# EXERCISE REQUIREMENTS
In the listing below, find every line with the string "foldl" and pull it out.

# GIVEN ENTRIES
=======
-- ==== Sys2Proof/Machine/Records.lean ====
section
/-!
DEFINITION. Addresses and issue checks of the memory slot: buffer records (11 R241 to R246), scratchpad addresses (12 R266, R268; 14
R298), access sizes (14 R297), and the pieces that loads and stores share (13 R278; 14 R300, R303).
-/
namespace Sys2Proof.Machine

-- buffer records (11 R241 to R243)

structure Rcd where
  bad : Bool
  base : Nat
  esize : Nat
  extent : Nat
  stride : Nat
  swz : Nat
  oob : Bool
  read : Bool
  write : Bool
  atomic : Bool
  deriving DecidableEq, Repr

/-- A record's fields; `bad` says that it is malformed (R242). -/
def rcdOf (x : BitVec 128) : Rcd :=
  let n := x.toNat
  let base := natBits n 0 57
  let esize := natBits n 57 3
  let stride := natBits n 100 16
  let swz := natBits n 116 4
  { bad := natBits n 124 4 != 0 || decide (4 < esize) || decide (3 < swz) || base % 2 ^ esize != 0 ||
      (swz != 0 && (stride == 0 || stride * 2 ^ esize % (16 * 2 ^ (swz + 1)) != 0))
    base, esize, extent := natBits n 60 40, stride, swz, oob := x.getLsbD 120, read := x.getLsbD 121,
    write := x.getLsbD 122, atomic := x.getLsbD 123 }

/-- The virtual address of an element (R243); also the one a trap record names for a lane that fails an earlier check. -/
def Rcd.va (r : Rcd) (idx : Int) : Nat :=
  let e : Nat := 2 ^ r.esize
  let off : Int :=
    if r.stride = 0 then idx * e
    else
      let row := idx / (r.stride : Int)
      let b := (idx % (r.stride : Int)).toNat * e
      let b := if r.swz = 0 then b else Nat.xor (b / 16) (row % (2 ^ (r.swz + 1) : Nat)).toNat * 16 + b % 16
      row * (r.stride : Int) * e + b
  wrapNat ((r.base : Int) + off) 64

/-- The bytes of a record's span. -/
def Rcd.span (r : Rcd) : Nat :=
  if r.stride = 0 then r.extent * 2 ^ r.esize else (r.extent + r.stride - 1) / r.stride * r.stride * 2 ^ r.esize

/-- What the issue checks make of one element. -/
inductive Elem where
  | drop
  | waits (va : Nat)
  | ok (va pa : Nat)
  | fail (cause va : Nat)
  deriving DecidableEq, Repr

/-- Steps 1 to 5 of R246 for one element; `misfit` is the outcome of the size check. -/
def checkElem (d : Device) (part die : Nat) (r : Rcd) (n : Needs) (atomic misfit : Bool) (idx : Int) : Elem :=
  let va := r.va idx
  if r.bad then .fail 0x20 va
  else if (n.read && !r.read) || (n.write && !r.write) || (atomic && !r.atomic) then .fail 0x21 va
  else if misfit then .fail 0x27 va
  else if idx < 0 ∨ (r.extent : Int) ≤ idx then (if r.oob then .drop else .fail 0x25 va)
  else
    match translate d part die va n true with
    | .local_ pa => .ok va pa
    | .waits => .waits va
    | .fault c => .fail c va
    | .host _ | .peer _ _ => .fail 0x2E va

/-- An element that takes part: its lane, and its addresses unless it is out of bounds. -/
structure Acc where
  lane : Nat
  at_ : Option (Nat × Nat)
  deriving DecidableEq, Repr

/-- The physical address of an access whose translation still waits (11 R254). -/
def noPa : Nat := 2 ^ 64

/-- The elements in ascending lane order; the lowest failing lane decides (R246). -/
def checkEls (w : Work) (r : Rcd) (n : Needs) (atomic misfit : Bool) : List (Nat × Int) → Except Cause (List Acc)
  | [] => .ok []
  | (l, i) :: t =>
    match checkElem w.dev w.part w.die r n atomic misfit i, checkEls w r n atomic misfit t with
    | .fail c va, _ => .error (laneCause c l va n.write)
    | _, .error c => .error c
    | .drop, .ok as => .ok ({ lane := l, at_ := none } :: as)
    | .waits va, .ok as => .ok ({ lane := l, at_ := some (va, noPa) } :: as)
    | .ok va pa, .ok as => .ok ({ lane := l, at_ := some (va, pa) } :: as)

def Acc.waiting (a : Acc) : Bool := match a.at_ with | some (_, pa) => pa == noPa | none => false

/-- Translated segments enter the die's cache (11 R252); accesses that wait for a migrating segment are kept to be checked (14
R300). -/
def Work.noteAccs (w : Work) (n : Needs) (as : List Acc) : Work :=
  as.foldl
    (fun w a =>
      match a.at_ with
      | none => w
      | some (va, pa) =>
        if pa = noPa then
          w.mod (fun g => { g with checks := g.checks ++ [(va, n.read, n.write, w.b.trap 3 (laneCause 0x2A a.lane va n.write))] })
        else { w with dev := walkTables w.dev w.part w.die va })
    w

/-- The record a leaf names, and each active lane's index: zext(AA) + sext(OFS). -/
def Work.rcd (w : Work) (o : MOp) : Rcd := rcdOf (w.b.regs.bAt o.buf.toNat)

def laneIndex (w : Work) (o : MOp) (lane : Nat) : Int := readOperand w.b.regs w.b.lits o.aa lane 1 + sextNat o.ofs.toNat 8

def laneEls (w : Work) (o : MOp) (act : LaneMask) : List (Nat × Int) := (lanesOf act).map (fun l => (l, laneIndex w o l))

-- scratchpad addresses (14 R298, 12 R266)

def scratchAddr (w : Work) (o : MOp) (lane : Nat) : Int :=
  (readOperand w.b.regs w.b.lits o.ab lane 1 : Int) + readOperand w.b.regs w.b.lits o.aa lane 1 + sextNat o.ofs.toNat 8

/-- The alignment check and the steps of R266 for one lane. -/
def scratchFail (t : Team) (a : Int) (size : Nat) (write : Bool) : Option Nat :=
  if a % (size : Int) ≠ 0 then some 0x30
  else match scratchTranslate t a write true with
    | .ok _ => none
    | .error c => some c

/-- The addresses of a scratchpad operation's active lanes. The lowest failing lane decides; a demand for too many frames comes
before a page fault (R268). -/
def scratchLanes (w : Work) (o : MOp) (size : Nat) (write : Bool) (act : LaneMask) :
    Except Cause (Work × List (Nat × Nat)) :=
  match w.dev.teamOf w.b.gid with
  | none => .error (causeOf 0x23)
  | some (team, t) =>
    let as := (lanesOf act).map (fun l => (l, scratchAddr w o l))
    let pages := (as.filter (fun a => decide (0 ≤ a.2) && decide (a.2 < 2 ^ 24))).map (fun a => a.2.toNat / pageSize)
    let room := w.addDemand pages
    match as.find? (fun a => (scratchFail t a.2 size write).isSome) with
    | some (l, a) =>
      let c := (scratchFail t a size write).getD 0
      if room.isNone && (c == 0x28 || c == 0x29) then .error (causeOf 0x2F)
      else .error (laneCause c l (wrapNat a 64) write)
    | none =>
      match room with
      | none => .error (causeOf 0x2F)
      | some w =>
        .ok ({ w with dev := pages.foldl (fun d p => cacheEntry d team p) w.dev }, as.map (fun a => (a.1, a.2.toNat)))

-- the slot

/-- An M operation with its active lanes (01 R18); an absent literal is cause 0x07 (02 R57). -/
def memSlot (o : MOp) (s : State) (f : Work → LaneMask → SlotRes) : Host.Outcome State Fault Refusal :=
  runSlot 3 s (fun w =>
    let act := activeLanes w.b.regs w.b.lanes o.guard
    if act = 0 then .ok w
    else if litMissing w.b.lits o.aa || litMissing w.b.lits o.ab || litMissing w.b.lits o.da || litMissing w.b.lits o.db then
      .trap (causeOf 0x07)
    else f w act)

/-- The open bundle makes accesses of a memory operation's alias class (13 R276). -/
def Work.noteClass (w : Work) (o : MOp) : Work := if o.cls = 0 then w.noteZero else w

/-- An M operation that makes accesses of its alias class. -/
def memAccess (o : MOp) (s : State) (f : Work → LaneMask → SlotRes) : Host.Outcome State Fault Refusal :=
  memSlot o s (fun w act => f (w.noteClass o) act)

/-- An operation that reads memory as its bundle executes waits for an earlier acquire, or acquire FENCE, to receive its data (13 R286; 14
R306): the wait is timing (log entry 25, DEDUCED). -/
def memNow (o : MOp) (s : State) (f : Work → LaneMask → SlotRes) : Host.Outcome State Fault Refusal :=
  memAccess o s (fun w act => if w.group.acquireOp.isSome then .wait none else f w act)

/-- The first cause found waits for the bundle's end and is then a deferred trap (14 R301). -/
def Work.defer (w : Work) (cause lane addr : Nat) : Work :=
  w.mod (fun g =>
    { g with deferred := g.deferred.or (some { w.b.trap 3 (laneCause cause lane addr false) with defer := true }) })

-- the hamper (14 R303)

/-- Bytes enter the hamper; a tile's element that a TST has still to write is written over (13 R276). None when the span would
hold more than 64 entries. -/
def Work.addWrites (w : Work) (ws : List ByteWrite) : Option Work :=
  let hit (va : Nat) : Bool := ws.any (fun x => x.glob && x.addr == va)
  let g := w.group
  let h := g.hamper ++ ws
  if 64 < (hamperEntries h).length then none
  else
    some (w.mod (fun g =>
      { g with hamper := h
               core := { g.core with tiles := g.core.tiles.map (fun t => { t with outs := t.outs.filter (fun x => !hit x.2.1) }) } }))

/-- Whether a TST that waits for its tile has still to write a byte of a range. -/
def Group.outPending (g : Group) (va size : Nat) : Bool :=
  g.core.tiles.any (fun t => t.outs.any (fun x => decide (va ≤ x.2.1) && decide (x.2.1 < va + size)))

/-- The bytes of one lane's store by operation `op`. -/
def storeBytes (w : Work) (op : Nat) (glob : Bool) (lane addr pa : Nat) (data : List Byte) : List ByteWrite :=
  data.zipIdx.map (fun (b, i) =>
    { op, glob, addr := addr + i, pa := if pa = noPa then noPa else pa + i, val := b, bpc := w.b.pc, slotB := w.b.slotB, lane,
      tst := false })

-- the result of a load or an atomic

/-- The destination of a load. -/
def loadDst (o : MOp) : PendDst × Bool :=
  match o.dst with
  | .v n => (.v n.toNat (msWords o.size), false)
  | .s n => (.s n.toNat (msWords o.size), true)
  | .null => (.none, false)

/-- A pending result with values at hand. -/
def readyResult (w : Work) (o : MOp) (op : Nat) (act : LaneMask) (vals : List (Nat × List Word)) (pages : List Nat) : Pending :=
  let (dst, uni) := loadDst o
  { (w.pending op w.b.lookM act dst uni).takeVals vals with pages }

end Sys2Proof.Machine
end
=======
# RESPONSE TO THE TASK
  as.foldl
        .ok ({ w with dev := pages.foldl (fun d p => cacheEntry d team p) w.dev }, as.map (fun a => (a.1, a.2.toNat)))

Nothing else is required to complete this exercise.